Hacia el último día, estuvo frecuentemente dentro y fuera de la conciencia. Cuando despertaba, la falta de aire se hacía insoportable para él, así como para nosotros, al verlo sufrir tanto. Cada vez que despertaba, le hablábamos del Señor, y él decía: «Oh sí, tengo que ir con Jesús. Quiero estar con él». En esa hora, él se esforzaba mucho para respirar, y sudaba copiosamente.
Cerca de las dos de la madrugada, el último día –cuando para todos los efectos prácticos él estaba muerto– de pronto, salió de la cama, echó sus brazos alrededor de mí y dijo con voz muy firme: «¡Papá, he visto a Jesús! Sé cuán grande es él, ¡y yo lo amo!».
No dijo ninguna palabra más después de eso. Un par de horas más tarde, salió de la cama de nuevo cuando mi esposa tomó el turno de cuidarlo, y la abrazó. No le habló nada; sólo estuvo abrazado a ella cerca de media hora.
Esa noche, como a las 10, yo había empezado a orar. Mientras oraba, mi mente empezó a recordar las veces en que Timmy y yo habíamos hablado, cuando él me preguntaba qué haría yo después de que él muriese. Le dije que probablemente yo estaría bastante enojado, muy enojado con Dios, pero que yo lo perdonaría. Timmy se reía, viendo la clase de papá que tenía.
Después de orar, fui donde Timmy y peiné sus cabellos. Luego enjugué su frente, y le dije: «Hijo, voy a hacerte una promesa. No voy a enojarme con Dios. Yo amo a Jesús… Y Timmy, no voy a permitir que tu muerte me haga enojar o tener amargura hacia Dios».
Unos momentos más tarde salí de la habitación, caminé hacia una ventana y comencé a orar de nuevo. A lo lejos, vi una capilla. El sol se ponía y era muy hermoso. Mis ojos se fijaron en la cruz en la parte superior de ese edificio, y empecé a decir: «Señor, yo te amo… Me consagro de nuevo a ti. Estoy cansado de luchar, Señor. Sólo quiero ser tu siervo».
Mi esposa salió de la habitación por un instante, y supe que estaba cerca del punto de agotamiento. Y yo también. En ese momento, ella me miró y dijo: «¡Dios, no puedo más!

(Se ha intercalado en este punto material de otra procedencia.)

-- ==== Sys2Proof/Machine/Vector.lean ====
section
/-! DEFINITION. The V-parcels but for the special functions (05, R156 to R173). -/

namespace Sys2Proof.Machine
open Sys2Proof

/-! Shared element functions. -/

/-- A signed type of R92. -/
def tySigned (ty : BitVec 3) : Bool := decide (ty.toNat < 4)
/-- An element as the integer its type gives it. -/
def elemInt (ty : BitVec 3) (a : Nat) : Int := if tySigned ty then toSigned (intWidth ty) a else (a : Int)
/-- The smaller or the larger by type (R156). -/
def elemPick (ty : BitVec 3) (isMax : Bool) (a b : Nat) : Nat :=
  if decide (elemInt ty a < elemInt ty b) != isMax then a else b
/-- |a| by type (R156). -/
def elemAbs (ty : BitVec 3) (a : Nat) : Nat := ofInt (intWidth ty) ((elemInt ty a).natAbs : Int)
/-- Bits 2w − 1:w of a product by type (R156). -/
def elemHigh (ty : BitVec 3) (a b : Nat) : Nat :=
  ofInt (intWidth ty) (elemInt ty a * elemInt ty b / (2 ^ intWidth ty : Nat))
/-- A shift right that fills with the sign bit of width w (R156). -/
def elemSra (w a n : Nat) : Nat := ofInt w (toSigned w a / (2 ^ n : Nat))

/-! Reductions (R72, R164). -/

/-- The result of a reduction of a parcel: element 0 of register vd, zeros above. -/
def redOut (p : VArgs) (w v : Nat) (t : Thread) : Thread := t.wv p.vd.toNat (BitVec.ofNat 512 (v % 2 ^ w))

/-- A parcel of one source, with d registers named by vd. -/
def vop1 (p : VArgs) (ok : Bool) (d : Nat) (run : List Word → State → Acc Out) : TOp :=
  { vop p ok run with vs := vregs p.vs1 p.grp.n ++ vregs p.vd d }

/-- An integer reduction, exact modulo 2^w in any order (R72). -/
def redOp (p : VArgs) (ok : Bool) (ident : Nat) (f : Nat → Nat → Nat) : TOp :=
  let w := intWidth p.ty
  let n := vcount p w
  vop1 p ok 1 (fun ws s =>
    let v := s.thr.vin p ws
    let r := (upto n).foldl (fun acc i => if active v.m n i then f acc (elem w v.a i) % 2 ^ w else acc) ident
    .ok {} (s.onThr (redOut p w r)))

/-- Folds values onto a first one with f32 combinations that draw from one lane (R72). Log entry 22. -/
def redFold (mode lane : Nat) : FVal → List FVal → FSt → FVal × FSt
  | a, [], st => (a, st)
  | a, b :: t, st =>
    let (r, st) := st.step lane (fun d => f32.addV mode d a b false)
    redFold mode lane (f32.decode r) t st
/-- The combination of a lane's values. -/
def redLane (mode lane : Nat) (vs : List FVal) (st : FSt) : FVal × FSt :=
  match vs with
  | [] => (.fin true 0 0, st)
  | a :: t => redFold mode lane a t st

/-- One value for each lane of a list of lists, each with its own lane's draws (R72, steps 1 and 2). -/
def redLanes (mode : Nat) : List (Nat × List FVal) → FSt → List FVal × FSt
  | [], st => ([], st)
  | (l, vs) :: t, st =>
    let (v, st) := redLane mode l vs st
    let (r, st) := redLanes mode t st
    (v :: r, st)

/-- One level of the tree: neighbours combine, drawing from the lowest lane of the left side (R72, step 3).
Log entry 22. -/
def redLevel (mode span lane : Nat) : List FVal → FSt → List FVal × FSt
  | a :: b :: t, st =>
    let (r, st) := st.step lane (fun d => f32.addV mode d a b false)
    let (rs, st) := redLevel mode span (lane + 2 * span) t st
    (f32.decode r :: rs, st)
  | l, st => (l, st)

/-- vfred.add of the elements of a parcel as values, w bits wide, over g beats (R72). Log entry 22. -/
def fredSum (mode w g : Nat) (vals : Nat → FVal) (st : FSt) : FVal × FSt :=
  let per := 32 / w
  let lanes := upto 16
  -- step 1: each lane of each beat; step 2: lane i over the beats
  let one := lanes.flatMap (fun l => (upto g).map (fun b => (l, (upto per).map (fun e => vals (b * (512 / w) + l * per + e)))))
  let (xs, st) := redLanes mode one st
  let two := lanes.map (fun l => (l, (upto g).map (fun b => xs.getD (l * g + b) (.fin true 0 0))))
  let (l0, st) := redLanes mode two st
  let (l1, st) := redLevel mode 1 0 l0 st
  let (l2, st) := redLevel mode 2 0 l1 st
  let (l3, st) := redLevel mode 4 0 l2 st
  let (l4, st) := redLevel mode 8 0 l3 st
  (l4.getD 0 (.fin true 0 0), st)

/-! Conversions (R67, R159 to R161). -/

/-- The floating-point format of a conversion code (R93). -/
def cvtFlt (c : BitVec 4) : Option FFmt :=
  match c.toNat with
  | 8 => some f32
  | 9 => some bf16
  | 10 => some f16
  | 11 => some e4m3
  | 12 => some e5m2
  | 13 => some e2m1
  | _ => none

Estoy completamente exhausta…».
Poco después, mi esposa gritó. Supe lo que estaba sucediendo, y corrí al cuarto, justo a tiempo para ver a Timmy en su último aliento.
Los próximos meses empecé a caminar lento y constante con el Señor. Me convertí en otra persona. Poco a poco comencé a ver que todos los problemas en mi andar cristiano anterior habían sido causados por mí mismo. Uno de ellos era que yo ponía mis ojos en las personas, y no en Dios, y tenía una naturaleza crítica y juzgadora. En mi ignorancia (y orgullo), yo crecía amargado y enfadado con los demás, y no era más que un instrumento del maligno para sembrar discordia en el Cuerpo de Cristo.
No es la debilidad de otros cristianos lo que importa, ni sus defectos. Mantener los ojos fijos en Jesús y en Su bondad, es todo lo que cuenta. Timmy me enseñó eso. Sus últimas horas en esta tierra fueron una lección que nunca olvidaremos – cómo él encontró paz y consuelo en Jesús, y no en el hombre.